Talvez seja porque, como médicos, quando se trata de abuso de substâncias, nós vemos com frequência as casualidades, e essa perspectiva criou um viés que uma substância que pode ser abusada não pode nunca ter utilidade terapêutica (como testemunha, o uso de MDMA para o tratamento de Estresse Pós Traumático, ou a resposta dramática à ketamina de pacientes com depressão grave. Raramente nós escutamos sobre como uma droga mudou a vida de uma pessoa para melhor. Em alguns aspectos, quanto mais esotérica a substância, menos resistência reflexiva ela gera.
Foi interessante ver os participantes do Congresso de Psiquiatria e Saúde Mental em San Diego, nos EUA, pararem na subestimada cabine do MAPS no hall da convenção, onde ela compartilhava espaço com diversos painéis muito mais brilhantes dos medicamentos psiquiátricos convencionais. Muitas pessoas perguntavam, “O que é MDMA?” não associando o termo com a bagagem cultural associada ao “Ecstasy”. Cientistas que querem estudar componentes como a ibogaína ou a psilocibina provavelmente vão encontrar mais facilidade passando por cima dos preconceitos negativos que foram acrescidos contra as substâncias mais comumente usadas (e abusadas), tais como a cannabis e o LSD.

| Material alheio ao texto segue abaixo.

-- ==== Sys2Proof/Laws/State.lean ====
section
/-! SUPPORT. The fields of the state after each named update: one lemma for each field and update, so that a proof never
unfolds a record update. -/

namespace Sys2Proof.Machine

variable (s : State)

/-! ## State.setElem -/

@[simp] theorem State.setElem_tick (e : Nat) (x : Elem) : (s.setElem e x).tick = s.tick := rfl
@[simp] theorem State.setElem_phase (e : Nat) (x : Elem) : (s.setElem e x).phase = s.phase := rfl
@[simp] theorem State.setElem_cursor (e : Nat) (x : Elem) : (s.setElem e x).cursor = s.cursor := rfl
@[simp] theorem State.setElem_inputs (e : Nat) (x : Elem) : (s.setElem e x).inputs = s.inputs := rfl
@[simp] theorem State.setElem_free (e : Nat) (x : Elem) : (s.setElem e x).free = s.free := rfl
@[simp] theorem State.setElem_ids (e : Nat) (x : Elem) : (s.setElem e x).ids = s.ids := rfl
@[simp] theorem State.setElem_elems (e : Nat) (x : Elem) : (s.setElem e x).elems = tput s.elems e x := rfl
@[simp] theorem State.setElem_tiles (e : Nat) (x : Elem) : (s.setElem e x).tiles = s.tiles := rfl
@[simp] theorem State.setElem_swages (e : Nat) (x : Elem) : (s.setElem e x).swages = s.swages := rfl
@[simp] theorem State.setElem_flights (e : Nat) (x : Elem) : (s.setElem e x).flights = s.flights := rfl
@[simp] theorem State.setElem_mem (e : Nat) (x : Elem) : (s.setElem e x).mem = s.mem := rfl
@[simp] theorem State.setElem_poison (e : Nat) (x : Elem) : (s.setElem e x).poison = s.poison := rfl
@[simp] theorem State.setElem_held (e : Nat) (x : Elem) : (s.setElem e x).held = s.held := rfl
@[simp] theorem State.setElem_undo (e : Nat) (x : Elem) : (s.setElem e x).undo = s.undo := rfl
@[simp] theorem State.setElem_accesses (e : Nat) (x : Elem) : (s.setElem e x).accesses = s.accesses := rfl
@[simp] theorem State.setElem_turns (e : Nat) (x : Elem) : (s.setElem e x).turns = s.turns := rfl
@[simp] theorem State.setElem_shares (e : Nat) (x : Elem) : (s.setElem e x).shares = s.shares := rfl
@[simp] theorem State.setElem_xl (e : Nat) (x : Elem) : (s.setElem e x).xl = s.xl := rfl
@[simp] theorem State.setElem_sync (e : Nat) (x : Elem) : (s.setElem e x).sync = s.sync := rfl
@[simp] theorem State.setElem_waitv (e : Nat) (x : Elem) : (s.setElem e x).waitv = s.waitv := rfl
@[simp] theorem State.setElem_chains (e : Nat) (x : Elem) : (s.setElem e x).chains = s.chains := rfl
@[simp] theorem State.setElem_gapwin (e : Nat) (x : Elem) : (s.setElem e x).gapwin = s.gapwin := rfl
@[simp] theorem State.setElem_wakes (e : Nat) (x : Elem) : (s.setElem e x).wakes = s.wakes := rfl
@[simp] theorem State.setElem_tasks (e : Nat) (x : Elem) : (s.setElem e x).tasks = s.tasks := rfl
@[simp] theorem State.setElem_deplost (e : Nat) (x : Elem) : (s.setElem e x).deplost = s.deplost := rfl
@[simp] theorem State.setElem_queues (e : Nat) (x : Elem) : (s.setElem e x).queues = s.queues := rfl
@[simp] theorem State.setElem_decoder (e : Nat) (x : Elem) : (s.setElem e x).decoder = s.decoder := rfl
@[simp] theorem State.setElem_launches (e : Nat) (x : Elem) : (s.setElem e x).launches = s.launches := rfl
@[simp] theorem State.setElem_regions (e : Nat) (x : Elem) : (s.setElem e x).regions = s.regions := rfl
@[simp] theorem State.setElem_nodes (e : Nat) (x : Elem) : (s.setElem e x).nodes = s.nodes := rfl
@[simp] theorem State.setElem_engines (e : Nat) (x : Elem) : (s.setElem e x).engines = s.engines := rfl
@[simp] theorem State.setElem_frames (e : Nat) (x : Elem) : (s.setElem e x).frames = s.frames := rfl
@[simp] theorem State.setElem_colls (e : Nat) (x : Elem) : (s.setElem e x).colls = s.colls := rfl
@[simp] theorem State.setElem_seq (e : Nat) (x : Elem) : (s.setElem e x).seq = s.seq := rfl
@[simp] theorem State.setElem_faults (e : Nat) (x : Elem) : (s.setElem e x).faults = s.faults := rfl
@[simp] theorem State.setElem_dbg (e : Nat) (x : Elem) : (s.setElem e x).dbg = s.dbg := rfl
@[simp] theorem State.setElem_part (e : Nat) (x : Elem) : (s.setElem e x).part = s.part := rfl
@[simp] theorem State.setElem_mgmt (e : Nat) (x : Elem) : (s.setElem e x).mgmt = s.mgmt := rfl
@[simp] theorem State.setElem_coreDone (e : Nat) (x : Elem) : (s.setElem e x).coreDone = s.coreDone := rfl
@[simp] theorem State.setElem_hostReads (e : Nat) (x : Elem) : (s.setElem e x).hostReads = s.hostReads := rfl

/-! ## State.modElem -/

@[simp] theorem State.modElem_tick (e : Nat) (f : Elem → Elem) : (s.modElem e f).tick = s.tick := rfl
@[simp] theorem State.modElem_phase (e : Nat) (f : Elem → Elem) : (s.modElem e f).phase = s.phase := rfl
@[simp] theorem State.modElem_cursor (e : Nat) (f : Elem → Elem) : (s.modElem e f).cursor = s.cursor := rfl
@[simp] theorem State.modElem_inputs (e : Nat) (f : Elem → Elem) : (s.modElem e f).inputs = s.inputs := rfl
@[simp] theorem State.modElem_free (e : Nat) (f : Elem → Elem) : (s.modElem e f).free = s.free := rfl
@[simp] theorem State.modElem_ids (e : Nat) (f : Elem → Elem) : (s.modElem e f).ids = s.ids := rfl
@[simp] theorem State.modElem_elems (e : Nat) (f : Elem → Elem) : (s.modElem e f).elems = tput s.elems e (f (s.elem e)) := rfl
@[simp] theorem State.modElem_tiles (e : Nat) (f : Elem → Elem) : (s.modElem e f).tiles = s.tiles := rfl
@[simp] theorem State.modElem_swages (e : Nat) (f : Elem → Elem) : (s.modElem e f).swages = s.swages := rfl
@[simp] theorem State.modElem_flights (e : Nat) (f : Elem → Elem) : (s.modElem e f).flights = s.flights := rfl
@[simp] theorem State.modElem_mem (e : Nat) (f : Elem → Elem) : (s.modElem e f).mem = s.mem := rfl
@[simp] theorem State.modElem_poison (e : Nat) (f : Elem → Elem) : (s.modElem e f).poison = s.poison := rfl
@[simp] theorem State.modElem_held (e : Nat) (f : Elem → Elem) : (s.modElem e f).held = s.held := rfl
@[simp] theorem State.modElem_undo (e : Nat) (f : Elem → Elem) : (s.modElem e f).undo = s.undo := rfl
@[simp] theorem State.modElem_accesses (e : Nat) (f : Elem → Elem) : (s.modElem e f).accesses = s.accesses := rfl
@[simp] theorem State.modElem_turns (e : Nat) (f : Elem → Elem) : (s.modElem e f).turns = s.turns := rfl
@[simp] theorem State.modElem_shares (e : Nat) (f : Elem → Elem) : (s.modElem e f).shares = s.shares := rfl
@[simp] theorem State.modElem_xl (e : Nat) (f : Elem → Elem) : (s.modElem e f).xl = s.xl := rfl
@[simp] theorem State.modElem_sync (e : Nat) (f : Elem → Elem) : (s.modElem e f).sync = s.sync := rfl
@[simp] theorem State.modElem_waitv (e : Nat) (f : Elem → Elem) : (s.modElem e f).waitv = s.waitv := rfl
@[simp] theorem State.modElem_chains (e : Nat) (f : Elem → Elem) : (s.modElem e f).chains = s.chains := rfl
@[simp] theorem State.modElem_gapwin (e : Nat) (f : Elem → Elem) : (s.modElem e f).gapwin = s.gapwin := rfl
@[simp] theorem State.modElem_wakes (e : Nat) (f : Elem → Elem) : (s.modElem e f).wakes = s.wakes := rfl
@[simp] theorem State.modElem_tasks (e : Nat) (f : Elem → Elem) : (s.modElem e f).tasks = s.tasks := rfl
@[simp] theorem State.modElem_deplost (e : Nat) (f : Elem → Elem) : (s.modElem e f).deplost = s.deplost := rfl
@[simp] theorem State.modElem_queues (e : Nat) (f : Elem → Elem) : (s.modElem e f).queues = s.queues := rfl
@[simp] theorem State.modElem_decoder (e : Nat) (f : Elem → Elem) : (s.modElem e f).decoder = s.decoder := rfl
@[simp] theorem State.modElem_launches (e : Nat) (f : Elem → Elem) : (s.modElem e f).launches = s.launches := rfl
@[simp] theorem State.modElem_regions (e : Nat) (f : Elem → Elem) : (s.modElem e f).regions = s.regions := rfl
@[simp] theorem State.modElem_nodes (e : Nat) (f : Elem → Elem) : (s.modElem e f).nodes = s.nodes := rfl
@[simp] theorem State.modElem_engines (e : Nat) (f : Elem → Elem) : (s.modElem e f).engines = s.engines := rfl
@[simp] theorem State.modElem_frames (e : Nat) (f : Elem → Elem) : (s.modElem e f).frames = s.frames := rfl
@[simp] theorem State.modElem_colls (e : Nat) (f : Elem → Elem) : (s.modElem e f).colls = s.colls := rfl
@[simp] theorem State.modElem_seq (e : Nat) (f : Elem → Elem) : (s.modElem e f).seq = s.seq := rfl
@[simp] theorem State.modElem_faults (e : Nat) (f : Elem → Elem) : (s.modElem e f).faults = s.faults := rfl
@[simp] theorem State.modElem_dbg (e : Nat) (f : Elem → Elem) : (s.modElem e f).dbg = s.dbg := rfl
@[simp] theorem State.modElem_part (e : Nat) (f : Elem → Elem) : (s.modElem e f).part = s.part := rfl
@[simp] theorem State.modElem_mgmt (e : Nat) (f : Elem → Elem) : (s.modElem e f).mgmt = s.mgmt := rfl
@[simp] theorem State.modElem_coreDone (e : Nat) (f : Elem → Elem) : (s.modElem e f).coreDone = s.coreDone := rfl
@[simp] theorem State.modElem_hostReads (e : Nat) (f : Elem → Elem) : (s.modElem e f).hostReads = s.hostReads := rfl
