-- ==== Sys2Proof/Laws/PerInstr.lean ====
section
/-! SUPPORT. Every constructor of Instr stands where the opcode map puts it: its opcode and operands give it back (R53, R62), and a step that no
word encodes has none. -/

namespace Sys2Proof.Laws.Parts

/-- Opcode and operands of an instruction give the instruction back. -/
def Statement (i : Instr) : Prop := ∀ (c : Nat) (o : Op), i.parts = some (c, o) → mkInstr c o = some i
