-- ==== Sys2Proof/Tests/Slice0.lean ====
section
/-! SUPPORT. The tests: words written out from the encodings of the spec, ill-formed words for each check, single steps whose results the spec gives,
and for each statement concrete states that meet its hypotheses. -/

namespace Sys2Proof.Tests

open Sys2Proof.Machine Sys2Proof.Safety

set_option Elab.async false

/-! ## Small states -/

/-- A machine whose next step decides the word w, with literals, and its region, element and context c0 changed. -/
def setup (w : Word32) (lits : List (Word × Nat)) (fr : Region → Region := id) (fe : Elem → Elem := id) (fc : Ctx → Ctx := id) : State :=
  let s := State.reset.holding w
  { s with
    regions := s.regions.map fr
    elems := s.elems.map fun p => (p.1, fe { p.2 with
      active := { p.2.active with lits := lits ++ List.replicate (8 - lits.length) (0, 0) }
      ctxs := p.2.ctxs.mapIdx fun n c => if n = 0 then fc c else c }) }

/-- Whether the next decision of s is of a fire whose surroundings have a property. -/
def decided (s : State) (p : Env → Bool) : Bool :=
  match s.decider with
  | some c =>
    match s.slotInstr c.elem c.slot with
    | some i => (match ({ s with cursor := c }).env i with | some v => v.ready && p v | none => false)
    | none => false
  | none => false

/-- A decision that is found is one of the statements' decisions, with its property. -/
theorem exists_decides {s : State} {p : Env → Bool} (h : decided s p = true) :
    ∃ (i : Instr) (t : State) (v : Env), Decides i t v ∧ p v = true := by
  unfold decided at h
  repeat (split at h <;> try cases h)
  rename_i v hv
  simp only [Bool.and_eq_true] at h
  exact ⟨_, _, v, ⟨hv, h.1⟩, h.2⟩

/-- A word with the values and format codes of literals k0 and k1, and a property of its surroundings. -/
abbrev Case := Word32 × (Word × Nat) × (Word × Nat) × (Env → Bool)

/-- Each case is decided next, and its surroundings have their property. -/
def hit (l : List Case) : Bool := l.all fun c => decided (setup c.1 [c.2.1, c.2.2.1]) c.2.2.2

/-- Words are decided with values a and b of one format code. -/
def hitAll (l : List Word32) (a b : Word) (f : Nat) : Bool := hit (l.map fun w => (w, (a, f), (b, f), fun _ => true))

/-- What the next step of s leaves has a property. -/
def after (s : State) (p : State → Bool) : Bool := match step s with | .next t => p t | _ => false

/-- The result of the fire that the next step of s decides. -/
def firing (s : State) (p : Result → Bool) : Bool := after s fun t => match t.flights with | [f] => p f.res | _ => false

/-- The record that the next step of s leaves: its code. -/
def trapping (s : State) (code : Nat) : Bool := after s fun t => t.flights == [] && t.faults.records.any fun r => r.code == code

/-! ## Words of the encodings -/
theorem test_decode_add : decode false false false false 0x10020300 = .ok (.add ⟨.d 0, .head 0, .d 0, .none, 0, 0⟩) := by decide
theorem test_decode_swap : decode false false false false 0x034D0640 = .ok (.swap ⟨.head 1, .zero, .d 1, .chan 1, 0, 0⟩) := by decide
theorem test_decode_iter : decode false false false false 0x0803022C = .ok (.iter ⟨.d 0, .lit 0, .d 0, .chan 0, 11, 0⟩) := by decide
theorem test_decode_divu : decode false false false false 0x17634A00 = .ok (.divu ⟨.lit 0, .lit 1, .d 2, .chan 0, 0, 0⟩) := by decide
theorem test_decode_cltu : decode false false false false 0x344BF301 = .ok (.cltu ⟨.head 1, .lit 3, .none, .none, 0, 1⟩) := by decide
theorem test_decode_lea : decode false false false false 0x4C0B0B0C = .ok (.lea ⟨.d 1, .lit 0, .d 2, .none, 3, 0⟩) := by decide
theorem test_decode_fmtof : decode false false false false 0x790D071C = .ok (.fmtof ⟨.d 1, .zero, .d 1, .none, 7, 0⟩) := by decide
theorem test_decode_vredadd : decode true true false false 0x81452301 = .ok (.vredadd ⟨.head 0, .zero, .chan 0, .none, 0, 1⟩) := by decide
theorem test_decode_vdot : decode true true false false 0x8A430205 = .ok (.vdot ⟨.head 0, .lit 0, .d 0, .chan 0, 1, 1⟩) := by decide
theorem test_decode_ld : decode false false false false 0x900D2702 = .ok (.ld ⟨.d 1, .zero, .chan 1, .none, 0, 2⟩) := by decide
theorem test_decode_ldc : decode false false false false 0x9215270C = .ok (.ldc ⟨.d 2, .zero, .chan 1, .none, 3, 0⟩) := by decide
theorem test_decode_stc : decode false false false false 0x93193308 = .ok (.stc ⟨.d 3, .d 4, .none, .none, 2, 0⟩) := by decide
theorem test_decode_cnop : decode false false false false 0x94A53304 = .ok (.cnop ⟨.zero, .zero, .none, .none, 1, 0⟩) := by decide
theorem test_decode_aadd : decode false false false false 0x97216B01 = .ok (.aadd ⟨.d 4, .d 5, .chan 2, .none, 0, 1⟩) := by decide
theorem test_decode_acq : decode false false false false 0xB0634700 = .ok (.acq ⟨.lit 0, .lit 1, .d 1, .none, 0, 0⟩) := by decide
theorem test_decode_bar : decode false false false false 0xB76D0B00 = .ok (.bar ⟨.lit 1, .zero, .d 2, .none, 0, 0⟩) := by decide
theorem test_decode_mstream : decode false false false false 0xC2236B00 = .ok (.mstream ⟨.d 4, .lit 1, .chan 2, .none, 0, 0⟩) := by decide
theorem test_decode_cpy : decode false false false false 0xD0637300 = .ok (.cpy ⟨.lit 0, .lit 1, .none, .none, 0, 0⟩) := by decide
theorem test_decode_collapse : decode false false false false 0xE4634F00 = .ok (.collapse ⟨.lit 0, .lit 1, .d 3, .none, 0, 0⟩) := by decide
theorem test_decode_stt : decode false false false false 0xE2137300 = .ok (.stt ⟨.d 2, .lit 1, .none, .none, 0, 0⟩) := by decide
theorem test_decode_wrsr : decode false false false false 0xF360D700 = .ok (.wrsr ⟨.lit 0, .d 3, .d 5, .none, 0, 0⟩) := by decide
theorem test_decode_tick : decode false false false false 0xF5A50300 = .ok (.tick ⟨.zero, .zero, .d 0, .none, 0, 0⟩) := by decide

/-! ## Words that the checks of R68 refuse -/

/-- Opcode 0x0F is assigned to no instruction. -/
theorem test_refuses_opcode : decode false false false false 0x0FA53300 = .error .badOp := by decide
/-- VREDADD stands in wide elements only. -/
theorem test_refuses_kind : decode false false false false 0x81452301 = .error .badKind := by decide
/-- XD1 beside a destination channel. -/
theorem test_refuses_update : decode false false true false 0x902D2B01 = .error .badUpd := by decide
/-- NEG has no source B; its B names k0. -/
theorem test_refuses_source : decode false false false false 0x12630300 = .error .badSrc := by decide
/-- ADD with destination code 13. -/
theorem test_refuses_destination : decode false false false false 0x10637700 = .error .badDst := by decide
/-- NOP defines MODE 0 only. -/
theorem test_refuses_mode : decode false false false false 0x00A53301 = .error .badMode := by decide
/-- A tag action without a channel destination. -/
theorem test_refuses_tag : decode false false false false 0x10634304 = .error .badTag := by decide
/-- CVT into the integer code 1. -/
theorem test_refuses_format : decode false false false false 0x70650304 = .error .badFmt := by decide
/-- Tag action 4 would emit a MARK. -/
theorem test_refuses_mark : decode false false false false 0x10636310 = .error .markEmit := by decide
/-- The same terms are not well formed. -/
theorem test_illFormed_source : (Instr.add ⟨.lane, .zero, .d 0, .d 1, 9, 0⟩).wellFormed false false = false := by decide

/-! ## Decisions that meet the hypotheses of the statements about fires -/

/-- Both tests of GATE, STEER and RETAG. -/
theorem witness_StreamMoves : hit
  [(0x00A53300, (0, 0), (1, 0), fun _ => true),
   (0x01650300, (0, 0), (1, 0), fun _ => true),
   (0x02650040, (0, 0), (1, 0), fun _ => true),
   (0x03634040, (0, 0), (1, 0), fun _ => true),
   (0x04634300, (0, 0), (1, 0), fun v => v.b.bits != 0),
   (0x04634300, (0, 0), (0, 0), fun v => v.b.bits == 0),
   (0x05634040, (0, 0), (1, 0), fun v => v.b.bits != 0),
   (0x05634040, (0, 0), (0, 0), fun v => v.b.bits == 0),
   (0x07634240, (0, 0), (3, 0), fun v => v.b.bits.toNat % 8 != 4),
   (0x07634240, (0, 0), (4, 0), fun v => v.b.bits.toNat % 8 == 4)] = true := by decide +kernel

Eu proporia que as atitudes que a maioria das pessoas têm em relação aos psicodélicos caem em uma das quatro categorias a seguir:
(1) Eu experimentei eles e eles mudaram minha vida para melhor.
(2) Eu experimentei eles e não ocorreram mudanças, ou foi uma experiência ruim.
(3) Eu nunca experimentei eles mas tenho mente aberta em relação aos mesmos.
(4) Eu nunca experimentei eles e posso imaginá-los somente como mais perigosos do que auxiliadores.
Eu suspeito que existam mais de alguns médicos que encaixam na categoria 1, mas se sentem inconfortáveis compartilhando suas experiências por medo de comprometer suas reputações profissionais. Entretanto, eu acho que a maioria dos psiquiatras tradicionais, vendo os efeitos negativos de pacientes com histórico de abuso de substâncias e influenciados por mais de 45 anos de propaganda anti-drogas, se aliariam perfeitamente na categoria 4. Creio que a maioria das pessoas lendo esse artigo, se identificam com a categoria 1. Elas estão convertidas. Através de qualquer experiência que elas tenham tido, acreditam no poder dessas substâncias para servir de ferramentas para ajudar as pessoas a atingir uma saúde melhor e o equilíbrio emocional. Entretanto, a maioria dos psiquiatras não tiveram as mesmas experiências e são propensos a ver a indefinição com que aqueles na categoria 1 podem partilhar suas experiências com um certo grau de suspeita.
Por isso nós precisamos de dados para suportar as afirmações de que essas substâncias são terapêuticas. Nós precisamos ter a ciência que suporte as teorias de por que esses componentes podem causar os efeitos profundos característicos. Dados são a moeda da mudança de prática, e, sem eles, todos os relatos dos “convertidos” não são levados em conta, “dados anedóticos”-interessantes, mas nada que a maioria das pessoas em um ambiente profissional irá lidar para arriscar a ser submetido a sanções tais como perda da licença ou status profissional, ou a posição clínica/acadêmica. É por isso que o que o MAPS está fazendo é tão importante para mudar as atitudes em torno dessas substâncias e o papel que elas podem exercer na psiquiatria. Focando em condições tais como o Estresse Pós-Traumático, que sofre com a falta de tratamentos eficazes, e gerando descobertas baseadas em pesquisas robustas, seus estudos provêm tanto esperança para condições difíceis de tratar como dados para tratamentos efetivos.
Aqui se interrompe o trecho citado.